-- ==== Sys2Proof/Laws/Wire.lean ====
section
/-! SUPPORT. The header of a compressed buffer: what an encoder's buffer reads as. -/

namespace Sys2Proof.Machine

variable {m : Memory} {bits rest : List Bool} {fbi size : Nat}

/-- The bits a buffer holds are the first bits of it. -/
theorem HoldsBits.take (h : HoldsBits bits m) : (bufBits m).take bits.length = bits := by
  rw [h.2, List.take_left]

theorem HoldsBits.length_le (h : HoldsBits bits m) : bits.length ≤ 8 * m.length := by
  rw [h.1]; unfold bytesFor; omega

/-- The count of a buffer that holds a header (R85). -/
theorem fbiOf_eq (h : HoldsBits (headerBits fbi size ++ rest) m) (hf : fbi < 8) : fbiOf m = fbi := by
  have : (bufBits m).take 3 = lsbFirst 3 fbi := by
    rw [h.2, headerBits, List.append_assoc, List.append_assoc, List.take_left' (by simp)]
  rw [fbiOf, this, ofLsbFirst_lsbFirst hf]

/-- The alphabet size of a buffer that holds a header (R85). -/
theorem alphaSizeOf_eq (h : HoldsBits (headerBits fbi size ++ rest) m) (hs : size < 512) : alphaSizeOf m = size := by
  have : ((bufBits m).drop 3).take 9 = lsbFirst 9 size := by
    rw [h.2, headerBits, List.append_assoc, List.append_assoc, List.drop_left' (by simp), List.append_assoc,
      List.take_left' (by simp)]
  rw [alphaSizeOf, this, ofLsbFirst_lsbFirst hs]

/-- The end boundary of an encoder's buffer is where its last bit ends (R89). -/
theorem endBoundary_bytesFor {n : Nat} (h : 0 < n) : endBoundary (bytesFor n) (n % 8) = n := by
  unfold endBoundary bytesFor; split <;> omega

theorem endOf_eq (h : HoldsBits (headerBits fbi size ++ rest) m) (hf : fbi = (12 + rest.length) % 8) :
    endOf m = 12 + rest.length := by
  have hl : (headerBits fbi size ++ rest).length = 12 + rest.length := by simp
  rw [endOf, fbiOf_eq h (by omega), h.1, hl, hf, endBoundary_bytesFor (by omega)]

/-- The data of an encoder's buffer is what it wrote. -/
theorem dataFrom_eq (h : HoldsBits (headerBits fbi size ++ rest) m) (hf : fbi = (12 + rest.length) % 8) (p : Nat) :
    dataFrom m p = (headerBits fbi size ++ rest).drop p := by
  have hl : (headerBits fbi size ++ rest).length = 12 + rest.length := by simp
  rw [dataFrom, endOf_eq h hf, ← hl, h.take]

theorem dataFrom_header (h : HoldsBits (headerBits fbi size ++ rest) m) (hf : fbi = (12 + rest.length) % 8) :
    dataFrom m 12 = rest := by
  rw [dataFrom_eq h hf, List.drop_left' (by simp)]

theorem hufBits_eq (fbi : Nat) (data : List Byte) :
    hufBits fbi data = headerBits fbi (distinctBytes data).length ++
      (entryBits (alphabet data) (distinctBytes data) ++ codeBits (alphabet data) data) := by
  rw [hufBits, List.append_assoc]

theorem recBits_eq (fbi short long : Nat) (data : List Byte) :
    recBits fbi short long data = headerBits fbi (rankTable data).length ++
      (bufBits (rankTable data) ++ symbolBits short long (rankTable data) data) := by
  rw [recBits, List.append_assoc]

/-- What `HUF.ENC` leaves in `OUT` (R171). -/
theorem Encoded.holds_huf {data : List Byte} {o : Stream} (h : Encoded (hufBits 0 data) o) :
    HoldsBits (hufBits ((hufBits 0 data).length % 8) data) o.buf := by
  have := h.holds; rwa [hufBits_patch] at this

/-- What `REC.ENC` leaves in `OUT` (R205). -/
theorem Encoded.holds_rec {short long : Nat} {data : List Byte} {o : Stream}
    (h : Encoded (recBits 0 short long data) o) :
    HoldsBits (recBits ((recBits 0 short long data).length % 8) short long data) o.buf := by
  have := h.holds; rwa [recBits_patch] at this

/-- The data before the end boundary, as a slice of the buffer. -/
theorem dataFrom_take {p n : Nat} (h : p + n ≤ endOf m) : (dataFrom m p).take n = ((bufBits m).drop p).take n := by
  unfold dataFrom
  apply List.ext_getElem?
  intro j
  rw [List.getElem?_take, List.getElem?_take]
  split
  · rw [List.getElem?_drop, List.getElem?_drop, List.getElem?_take, if_pos (by omega)]
  · rfl

theorem fbiOf_lt (m : Memory) : fbiOf m < 8 := by
  have h := ofLsbFirst_lt ((bufBits m).take 3)
  have : ((bufBits m).take 3).length ≤ 3 := by simp
  have h8 : 2 ^ ((bufBits m).take 3).length ≤ 2 ^ 3 := Nat.pow_le_pow_right (by omega) this
  unfold fbiOf; omega

theorem endOf_le (h : 1 ≤ m.length) : endOf m ≤ 8 * m.length := endBoundary_le (fbiOf_lt m) h

theorem dataFrom_length (h : 1 ≤ m.length) (p : Nat) : (dataFrom m p).length = endOf m - p := by
  have := endOf_le h
  simp [dataFrom]; omega

end Sys2Proof.Machine
end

TASK TO CARRY OUT — Print the material once more, exactly as it appears.

ANSWER SPACE —
-- ==== Sys2Proof/Laws/Wire.lean ====
section
/-! SUPPORT. The header of a compressed buffer: what an encoder's buffer reads as. -/

namespace Sys2Proof.Machine

variable {m : Memory} {bits rest : List Bool} {fbi size : Nat}

/-- The bits a buffer holds are the first bits of it. -/
theorem HoldsBits.take (h : HoldsBits bits m) : (bufBits m).take bits.length = bits := by
  rw [h.2, List.take_left]

theorem HoldsBits.length_le (h : HoldsBits bits m) : bits.length ≤ 8 * m.length := by
  rw [h.1]; unfold bytesFor; omega

/-- The count of a buffer that holds a header (R85). -/
theorem fbiOf_eq (h : HoldsBits (headerBits fbi size ++ rest) m) (hf : fbi < 8) : fbiOf m = fbi := by
  have : (bufBits m).take 3 = lsbFirst 3 fbi := by
    rw [h.2, headerBits, List.append_assoc, List.append_assoc, List.take_left' (by simp)]
  rw [fbiOf, this, ofLsbFirst_lsbFirst hf]

/-- The alphabet size of a buffer that holds a header (R85). -/
theorem alphaSizeOf_eq (h : HoldsBits (headerBits fbi size ++ rest) m) (hs : size < 512) : alphaSizeOf m = size := by
  have : ((bufBits m).drop 3).take 9 = lsbFirst 9 size := by
    rw [h.2, headerBits, List.append_assoc, List.append_assoc, List.drop_left' (by simp), List.append_assoc,
      List.take_left' (by simp)]
  rw [alphaSizeOf, this, ofLsbFirst_lsbFirst hs]

/-- The end boundary of an encoder's buffer is where its last bit ends (R89). -/
theorem endBoundary_bytesFor {n : Nat} (h : 0 < n) : endBoundary (bytesFor n) (n % 8) = n := by
  unfold endBoundary bytesFor; split <;> omega

theorem endOf_eq (h : HoldsBits (headerBits fbi size ++ rest) m) (hf : fbi = (12 + rest.length) % 8) :
    endOf m = 12 + rest.length := by
  have hl : (headerBits fbi size ++ rest).length = 12 + rest.length := by simp
  rw [endOf, fbiOf_eq h (by omega), h.1, hl, hf, endBoundary_bytesFor (by omega)]

/-- The data of an encoder's buffer is what it wrote. -/
theorem dataFrom_eq (h : HoldsBits (headerBits fbi size ++ rest) m) (hf : fbi = (12 + rest.length) % 8) (p : Nat) :
    dataFrom m p = (headerBits fbi size ++ rest).drop p := by
  have hl : (headerBits fbi size ++ rest).length = 12 + rest.length := by simp
  rw [dataFrom, endOf_eq h hf, ← hl, h.take]

theorem dataFrom_header (h : HoldsBits (headerBits fbi size ++ rest) m) (hf : fbi = (12 + rest.length) % 8) :
    dataFrom m 12 = rest := by
  rw [dataFrom_eq h hf, List.drop_left' (by simp)]

theorem hufBits_eq (fbi : Nat) (data : List Byte) :
    hufBits fbi data = headerBits fbi (distinctBytes data).length ++
      (entryBits (alphabet data) (distinctBytes data) ++ codeBits (alphabet data) data) := by
  rw [hufBits, List.append_assoc]

theorem recBits_eq (fbi short long : Nat) (data : List Byte) :
    recBits fbi short long data = headerBits fbi (rankTable data).length ++
      (bufBits (rankTable data) ++ symbolBits short long (rankTable data) data) := by
  rw [recBits, List.append_assoc]

/-- What `HUF.ENC` leaves in `OUT` (R171). -/
theorem Encoded.holds_huf {data : List Byte} {o : Stream} (h : Encoded (hufBits 0 data) o) :
    HoldsBits (hufBits ((hufBits 0 data).length % 8) data) o.buf := by
  have := h.holds; rwa [hufBits_patch] at this

/-- What `REC.ENC` leaves in `OUT` (R205). -/
theorem Encoded.holds_rec {short long : Nat} {data : List Byte} {o : Stream}
    (h : Encoded (recBits 0 short long data) o) :
    HoldsBits (recBits ((recBits 0 short long data).length % 8) short long data) o.buf := by
  have := h.holds; rwa [recBits_patch] at this

/-- The data before the end boundary, as a slice of the buffer. -/
theorem dataFrom_take {p n : Nat} (h : p + n ≤ endOf m) : (dataFrom m p).take n = ((bufBits m).drop p).take n := by
  unfold dataFrom
  apply List.ext_getElem?
  intro j
  rw [List.getElem?_take, List.getElem?_take]
  split
  · rw [List.getElem?_drop, List.getElem?_drop, List.getElem?_take, if_pos (by omega)]
  · rfl

theorem fbiOf_lt (m : Memory) : fbiOf m < 8 := by
  have h := ofLsbFirst_lt ((bufBits m).take 3)
  have : ((bufBits m).take 3).length ≤ 3 := by simp
  have h8 : 2 ^ ((bufBits m).take 3).length ≤ 2 ^ 3 := Nat.pow_le_pow_right (by omega) this
  unfold fbiOf; omega

theorem endOf_le (h : 1 ≤ m.length) : endOf m ≤ 8 * m.length := endBoundary_le (fbiOf_lt m) h

theorem dataFrom_length (h : 1 ≤ m.length) (p : Nat) : (dataFrom m p).length = endOf m - p := by
  have := endOf_le h
  simp [dataFrom]; omega

end Sys2Proof.Machine
end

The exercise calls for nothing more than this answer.